Problem details :: From the data underneath, reproduce exactly the stretch that begins at the line with "let test := s.flag" and ends after the line with "def pqRaise (s".

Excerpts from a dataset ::
/-- One unit of the channel in 10^−21 J: 1 µWh to 1 kWh. -/
def mtrUnit (w : List Word) : Nat := 36 * 10 ^ 17 * 1000 ^ bitsOf (w.getD 1 0) 28 3

/-- The demand interval in minutes (R415); 0 for none. -/
def dintMinutes (code : Nat) : Nat := [0, 1, 2, 3, 5, 10, 15, 20, 30, 60].getD code 0

/-- The METER groups of the keeper (R498). -/
def mtrGroup (m : Nat) : Nat := 0x404000 + 40 * m
def pqcGroup (q : Nat) : Nat := 0x404400 + 8 * q

/-- A meter channel's engine state. -/
def State.meterCh (s : State) (m : Nat) : Option MeterCh := s.meter.chs.find? (·.idx == m)

/-- A meter channel's engine state replaced. -/
def State.setMeterCh (s : State) (c : MeterCh) : State :=
  { s with meter := { s.meter with chs := updateFirst (·.idx == c.idx) (fun _ => c) s.meter.chs } }

/-- A pulse-quantity channel's engine state replaced. -/
def State.setPqc (s : State) (c : PqcCh) : State :=
  { s with meter := { s.meter with pqcs := updateFirst (·.idx == c.idx) (fun _ => c) s.meter.pqcs } }

/-- A meter channel that begins: its totals continue those of the keeper (R412, R414). -/
def MeterCh.begin (idx : Nat) (totals : List Nat) : MeterCh :=
  ⟨idx, totals, List.replicate 8 0, List.replicate 24 0, none, 0, false, [none, none, none], [none, none, none], none,
   0, 0, 0, 0, totals, 0, 0, false, false, false, true⟩

/-- A pulse-quantity channel that begins. -/
def PqcCh.begin (idx total count : Nat) : PqcCh :=
  ⟨idx, total, count, false, 0, 0, fZero false, fZero false, total, 0, false, false, true⟩

/-- A commit of a meter channel's accumulators as one group (R414). -/
def mtrCommit (s : State) (c : MeterCh) : State :=
  groupBegin s ⟨mtrGroup c.idx, 8, c.totals.zipIdx.map (fun p => (p.2, false, p.1)), none⟩

/-- A commit of a pulse-quantity total. -/
def pqcCommit (s : State) (c : PqcCh) : State := groupBegin s ⟨pqcGroup c.idx, 1, [(0, false, c.total)], none⟩

/-- Every total committed (R414), and the grain of it kept. -/
def meterCommitAll (s : State) : State :=
  let s := State.forEach s.meter.chs (fun c s => mtrCommit s c) s
  let s := State.forEach s.meter.pqcs (fun c s => pqcCommit s c) s
  { s with meter := { s.meter with lastCommit := some (s.get R.WDG_LCLK_GRAIN) } }

/-- A MTR channel attached to the engine at LOAD, CREATE or an online change (R404 CLR, R424). -/
def mtrAttach (s : State) (m : Nat) (clear : Bool) : State :=
  let totals := if clear then List.replicate 8 0 else (List.range 8).map (groupValue s (mtrGroup m) 8)
  let c := MeterCh.begin m totals
  let s := { s with meter := { s.meter with chs := (s.meter.chs.filter fun x : MeterCh => x.idx != m) ++ [c] } }
  s.when clear (mtrCommit · c)

/-- A PQC channel attached to the engine. -/
def pqcAttach (s : State) (q : Nat) (clear : Bool) : State :=
  let total := if clear then 0 else groupValue s (pqcGroup q) 1 0
  let w := (s.channel 5 q).elim 0 (·.words.getD 0 0)
  let c := PqcCh.begin q total (s.get (R.FIO_CCNT_COUNT (bitsOf w 28 5)))
  let s := { s with meter := { s.meter with pqcs := (s.meter.pqcs.filter fun x : PqcCh => x.idx != q) ++ [c] } }
  s.when clear (pqcCommit · c)

/-- A meter channel leaves the engine; its totals stay in the keeper (R424). -/
def mtrDetach (s : State) (m : Nat) : State :=
  let s := match s.meterCh m with
    | some c => mtrCommit s c
    | none => s
  { s with meter := { s.meter with chs := s.meter.chs.filter fun x => x.idx != m } }

/-- A pulse-quantity channel leaves the engine. -/
def pqcDetach (s : State) (q : Nat) : State :=
  let s := match s.meter.pqcs.find? (·.idx == q) with
    | some c => pqcCommit s c
    | none => s
  { s with meter := { s.meter with pqcs := s.meter.pqcs.filter fun x => x.idx != q } }

/-- MTR_CLK's EN bits as CLKON shows them while the engine runs. -/
def clkOn (s : State) : Nat :=
  bitNat (s.flag R.MTR_CLK_EN0) + 2 * bitNat (s.flag R.MTR_CLK_EN1) + 4 * bitNat (s.flag R.MTR_CLK_EN2) +
    8 * bitNat (s.flag R.MTR_CLK_EN3)

/-- METER_START (R414, R423): MTR_CLK and the input registers from the CHANNEL gathering, totals recalled, the enabled
clocks started; a gap since the last commit is recorded. -/
def meterStart (s : State) : State :=
  match s.folio.content with
  | none => s
  | some c =>
    let mine := c.settings.filter fun p => decide (0xC0F000 ≤ p.1) && decide (p.1 < 0xC10000)
    let s := State.forEach mine (fun p s => s.setting p.1 p.2) s
    let s := { s with meter := { s.meter with chs := [], pqcs := [], fifo := [] } }
    let s := State.forEach (s.handles.channels.filter (·.cls == 4)) (fun ch s => mtrAttach s ch.idx false) s
    let s := State.forEach (s.handles.channels.filter (·.cls == 5)) (fun ch s => pqcAttach s ch.idx false) s
    let s := (s.raise R.MTR_STAT_RUN).set R.MTR_STAT_CLKON (clkOn s)
    match s.meter.lastCommit with
    | none => s
    | some g =>
      let grains := (s.get R.WDG_LCLK_GRAIN + 2 ^ 36 - g) % 2 ^ 36
      let s := { s with meter := { s.meter with
        chs := s.meter.chs.map (fun c : MeterCh => { c with gap := true }),
        pqcs := s.meter.pqcs.map (fun c : PqcCh => { c with gap := true }) } }
      (s.raise R.MTR_EVT_GAP).journal 18 15 (min (grains * 1000 / 32768) (2 ^ 36 - 1)) 0

/-- The engine stopped (R423, R424): its clocks low, what it has not committed lost. -/
def meterStop (s : State) : State :=
  let s := { s with meter := { s.meter with chs := [], pqcs := [] } }
  (s.set R.MTR_STAT_RUN 0).set R.MTR_STAT_CLKON 0

/-- The clock of an input runs. -/
def inputClocked (s : State) (i : Nat) : Bool := s.metering && s.getBit R.MTR_STAT_CLKON (i / 6)

/-- MODULATOR_SAMPLE (R400 to R402): a sample of input `i`, as a fraction of full scale, and whether the period was
overranged. Sign and offset are exact; the high-pass filter, the coil integrator and the delay, whose arithmetic the
manual bounds and does not state, give a free value (log 12); SCALE multiplies. -/
def modulatorSample (s : State) (i : Nat) (raw : Word) (ovr : Bool) : State :=
  if !inputClocked s i then s
  else
    let s := s.setFlag (R.MTR_INST_OVR i) ovr
    let s := s.when ovr fun s =>
      let s := (s.add (R.MTR_INST_OVRCNT i) 1).raise R.MTR_EVT_OVR
      { s with meter := { s.meter with
        chs := s.meter.chs.map fun c => if (mtrInputs (mtrWords s c.idx)).contains i then { c with ovr := true } else c } }
    let x := if s.flag (R.MTR_INCFG_INV i) then -raw.toInt else raw.toInt
    let x := x - s.getInt (R.MTR_INOFS_OFS i)
    let filtered := s.flag (R.MTR_INCFG_HPF i) || s.get (R.MTR_INCFG_KIND i) == 4 || s.flag (R.MTR_INCFG_PHC i)
    let (f, s) := if filtered then s.draw else (0, s)
    let x := if filtered then signedOf 36 f else x
    let v := if s.flag (R.MTR_INST_FAULT i) then fZero false
      else (fMul (fOfInt x 35).val (BitVec.ofNat 36 (s.get (R.MTR_INSCL_SCALE i)))).val
    { s with meter := { s.meter with samples := s.meter.samples.setIfInBounds i v } }

/-- MODULATOR_INPUT_FAULT (R400, R419). -/
def modulatorFault (s : State) (i : Nat) : State :=
  if inputClocked s i && !s.flag (R.MTR_INST_FAULT i) then
    let s := (s.raise (R.MTR_INST_FAULT i)).putBit R.MTR_STAT_INFLT i true
    let s := s.raise R.MTR_EVT_INFLT
    State.forEach s.meter.chs (fun c s =>
      if (mtrInputs (mtrWords s c.idx)).contains i then triggerSource s (.meter (16 * c.idx + 9)) else s) s
  else s

/-- MODULATOR_FAULT_END (R400). -/
def modulatorFaultEnd (s : State) (i : Nat) : State :=
  (s.set (R.MTR_INST_FAULT i) 0).putBit R.MTR_STAT_INFLT i false

/-- The test FIFO shown in MTR_TFIFO (R411). -/
def tfifoShow (s : State) : State :=
  match s.meter.fifo with
  | [] => (s.set R.MTR_TFIFO_VALID 0).set R.MTR_TFIFO_TIME 0
  | t :: _ => (s.set R.MTR_TFIFO_VALID 1).set R.MTR_TFIFO_TIME t

/-- Test pulses of a cycle (R411): the accumulator went from `old` by `inc`, both in 10^−21 J, within the `t` ns that end
now; each crossing of a multiple of TK is a pulse at its interpolated instant. -/
def testPulses (s : State) (unit old inc t : Nat) : State :=
  let k := s.get R.MTR_TK_K * unit
  let n := (old + inc) / k - old / k
  let room := 64 - s.meter.fifo.length
  let start := s.now + 2 ^ 72 - t
  let times := (List.range (min n room)).map fun j => (start + t * ((old / k + 1 + j) * k - old) / inc) % 2 ^ 35
  let s := { s with meter := { s.meter with fifo := s.meter.fifo ++ times } }
  let s := (s.add R.MTR_TCNT_COUNT n).when (decide (room < n)) (·.raise R.MTR_EVT_TOVF)
  tfifoShow s

/-- What a cycle adds to the eight accumulators, in 10^−21 J (R409), from P, Q and S in 10^−12 W and T in ns. -/
def energies (p q : Int) (sv t : Nat) : List Nat :=
  let a := p.natAbs * t
  let r := q.natAbs * t
  let up := decide (0 ≤ p)
  let pos := decide (0 ≤ q)
  [if up then a else 0, if up then 0 else a,
   if up && pos then r else 0, if !up && pos then r else 0, if !up && !pos then r else 0, if up && !pos then r else 0,
   if up then sv * t else 0, if up then 0 else sv * t]

/-- One accumulator advanced (R412): total, residue, and whether the total wrapped. -/
def accStep (unit total residue inc : Nat) : Nat × Nat × Bool :=
  let v := residue + inc
  let t := total + v / unit
  (t % 2 ^ 72, v % unit, decide (2 ^ 72 ≤ t))

/-- The cycle's energies accumulated, with test pulses and wraps (R409, R411, R412). -/
def accumulate (s : State) (c : MeterCh) (w : List Word) (es : List Nat) (t : Nat) : State × MeterCh :=
  let unit := mtrUnit w
  let rs := (List.range 8).map fun i => accStep unit (c.totals.getD i 0) (c.residues.getD i 0) (es.getD i 0)
  let wraps := (List.range 8).foldl (fun m i => if (rs.getD i (0, 0, false)).2.2 then m + 2 ^ i else m) 0
  let s := s.when (decide (0 < wraps)) fun s => (s.orBits (R.MTR_CEVT_WRAP c.idx) wraps).raise R.MTR_EVT_WRAP
  let a := s.get R.MTR_TSEL_ACC
  let test := s.flag R.MTR_TSEL_EN && s.get R.MTR_TSEL_CH == c.idx && decide (0 < s.get R.MTR_TK_K) &&
    decide (0 < es.getD a 0)
  let s := s.when test (testPulses · unit (c.totals.getD a 0 * unit + c.residues.getD a 0) (es.getD a 0) t)
  (s, { c with totals := rs.map (·.1), residues := rs.map (·.2.1) })

/-- A bit of MTR_CEVTm.EV, MTR_EVT.PQ and the trigger of a supply event (R417 to R419). -/
def pqRaise (s : State) (m bit sel : Nat) : State :=
  triggerSource ((s.putBit (R.MTR_CEVT_EV m) bit true).raise R.MTR_EVT_PQ) (.meter (16 * m + sel))

/-- The end of a supply event: its record (R417), its report and trigger. -/
def pqEnd (s : State) (m phases kind sel : Nat) (u : Word) (r : PqRun) : State :=
  let s := s.record 70 15 (m % 64 * 2 ^ 30 + phases * 2 ^ 27 + kind * 2 ^ 24 + min r.halves (2 ^ 24 - 1)) (pctOf r.extreme u)
  triggerSource (s.raise R.MTR_EVT_PQ) (.meter (16 * m + sel))

/-- One Urms(1/2) of one phase judged for sag and swell (R417). -/
def pqPhase (w : List Word) (p sq : Nat) (sc : State × MeterCh) : State × MeterCh :=
  let (s, c) := sc
  let u := mtrUdin w
  let sagPct := bitsOf (w.getD 5 0) 28 8
  let swPct := bitsOf (w.getD 5 0) 20 8
  let hy := bitsOf (w.getD 5 0) 8 4
  let (s, c) := match c.sag.getD p none with
    | some r =>
      if belowPct sq u (sagPct + hy) then
        (s, { c with sag := c.sag.set p (some ⟨r.halves + 1, min r.extreme sq⟩) })
      else (pqEnd s c.idx (2 ^ p) 1 1 u r, { c with sag := c.sag.set p none })
    | none =>
      if belowPct sq u sagPct && c.intr.isNone then (pqRaise s c.idx 2 0, { c with sag := c.sag.set p (some ⟨1, sq⟩) })
      else (s, c)
  match c.swell.getD p none with
  | some r =>
    if abovePct sq u (swPct - hy) then (s, { c with swell := c.swell.set p (some ⟨r.halves + 1, max r.extreme sq⟩) })
    else (pqEnd s c.idx (2 ^ p) 2 3 u r, { c with swell := c.swell.set p none })
  | none =>
    if abovePct sq u swPct then (pqRaise s c.idx 3 2, { c with swell := c.swell.set p (some ⟨1, sq⟩) }) else (s, c)

/-- The Urms(1/2) values of one zero crossing judged (R417): the interruption first, then each phase. A sag that runs
when an interruption begins goes into it (R417; DEDUCED, log 13). -/
def pqHalf (w : List Word) (hs : List Nat) (sc : State × MeterCh) : State × MeterCh :=
  let (s, c) := sc
  let u := mtrUdin w
  let ps := mtrPhases w
  let inPct := bitsOf (w.getD 5 0) 12 8
  let hy := bitsOf (w.getD 5 0) 8 4
  let low := ps.foldl (fun m p => min m (hs.getD p 0)) (hs.getD 0 0)
  let mask := ps.foldl (fun m p => m + 2 ^ p) 0
  let (s, c) := match c.intr with
    | some r =>
      if ps.all fun p => belowPct (hs.getD p 0) u (inPct + hy) then
        (s, { c with intr := some ⟨r.halves + 1, min r.extreme low⟩ })
      else (pqEnd s c.idx mask 3 5 u r, { c with intr := none })
    | none =>
      if !ps.isEmpty && ps.all fun p => belowPct (hs.getD p 0) u inPct then
        (pqRaise s c.idx 4 4, { c with intr := some ⟨1, low⟩, sag := [none, none, none] })
      else (s, c)
  ps.foldl (fun sc p => pqPhase w p (hs.getD p 0) sc) (s, c)

/-- Phase sequence and missing neutral (R418). -/
def pqWiring (w : List Word) (cm : CycleMeans) (sc : State × MeterCh) : State × MeterCh :=
  let (s, c) := sc
  let m := c.idx
  let w1 := w.getD 1 0
  let (s, c) :=
    if bitsOf w1 22 1 = 1 ∧ mtrNet w ≠ 1 then
      let rev := if cm.reversed then c.revRun + 1 else 0
      let ok := if cm.reversed then 0 else c.seqRun + 1
      let s := s.when (rev == 10 && !s.flag (R.MTR_CST_REV m)) fun s =>
        pqRaise ((s.raise (R.MTR_CST_REV m)).record 71 15 m 1) m 5 6
      (s.when (decide (10 ≤ ok)) (·.set (R.MTR_CST_REV m) 0), { c with revRun := rev, seqRun := ok })
    else (s, c)
  if bitsOf w1 21 1 = 1 ∧ mtrNet w = 3 then
    let high := abovePct cm.displaced (mtrUdin w) (bitsOf (w.getD 6 0) 28 8)
    let low := belowPct cm.displaced (mtrUdin w) (bitsOf (w.getD 6 0) 28 8)
    let dead := (mtrPhases w).any fun p => belowPct (cm.vv.getD p 0) (mtrUdin w) (bitsOf (w.getD 5 0) 12 8)
    let disp := if high && !dead then c.dispRun + 1 else 0
    let ok := if low then c.neutralRun + 1 else 0
    let s := s.when (disp == 10 && !s.flag (R.MTR_CST_MISSN m)) fun s =>
      pqRaise ((s.raise (R.MTR_CST_MISSN m)).record 71 15 m 2) m 6 7
    (s.when (decide (10 ≤ ok)) (·.set (R.MTR_CST_MISSN m) 0), { c with dispRun := disp, neutralRun := ok })
  else (s, c)

/-- A mask of the phases with a run in progress. -/
def runMask (rs : List (Option PqRun)) : Nat :=
  (List.range 3).foldl (fun m p => if (rs.getD p none).isSome then m + 2 ^ p else m) 0

/-- MTR_CSTm, MTR_CFREQm and MTR_CCYCm after a cycle (R427). -/
def cstShow (s : State) (c : MeterCh) (p q : Int) (noLoad noref : Bool) (freq : Word) : State :=
  let m := c.idx
  let quad := if 0 ≤ p then (if 0 ≤ q then 0 else 3) else (if 0 ≤ q then 1 else 2)
  let s := s.when (noLoad && !s.flag (R.MTR_CST_CREEP m)) (·.putBit (R.MTR_CEVT_EV m) 1 true)
  let s := s.when (noref && !s.flag (R.MTR_CST_NOREF m)) fun s =>
    (s.putBit (R.MTR_CEVT_EV m) 0 true).raise R.MTR_EVT_NOREF
  let s := ((s.set (R.MTR_CST_QUAD m) quad).setFlag (R.MTR_CST_CREEP m) noLoad).setFlag (R.MTR_CST_NOREF m) noref
  let s := ((s.setFlag (R.MTR_CST_OVR m) c.ovr).set (R.MTR_CST_SAG m) (runMask c.sag)).set (R.MTR_CST_SWELL m) (runMask c.swell)
  let s := (s.setFlag (R.MTR_CST_INTR m) c.intr.isSome).set (R.MTR_CFREQ_FREQ m) freq.toNat
  s.add (R.MTR_CCYC_COUNT m) 1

Solution to the exercise ::
  let test := s.flag R.MTR_TSEL_EN && s.get R.MTR_TSEL_CH == c.idx && decide (0 < s.get R.MTR_TK_K) &&
    decide (0 < es.getD a 0)
  let s := s.when test (testPulses · unit (c.totals.getD a 0 * unit + c.residues.getD a 0) (es.getD a 0) t)
  (s, { c with totals := rs.map (·.1), residues := rs.map (·.2.1) })

/-- A bit of MTR_CEVTm.EV, MTR_EVT.PQ and the trigger of a supply event (R417 to R419). -/
def pqRaise (s : State) (m bit sel : Nat) : State :=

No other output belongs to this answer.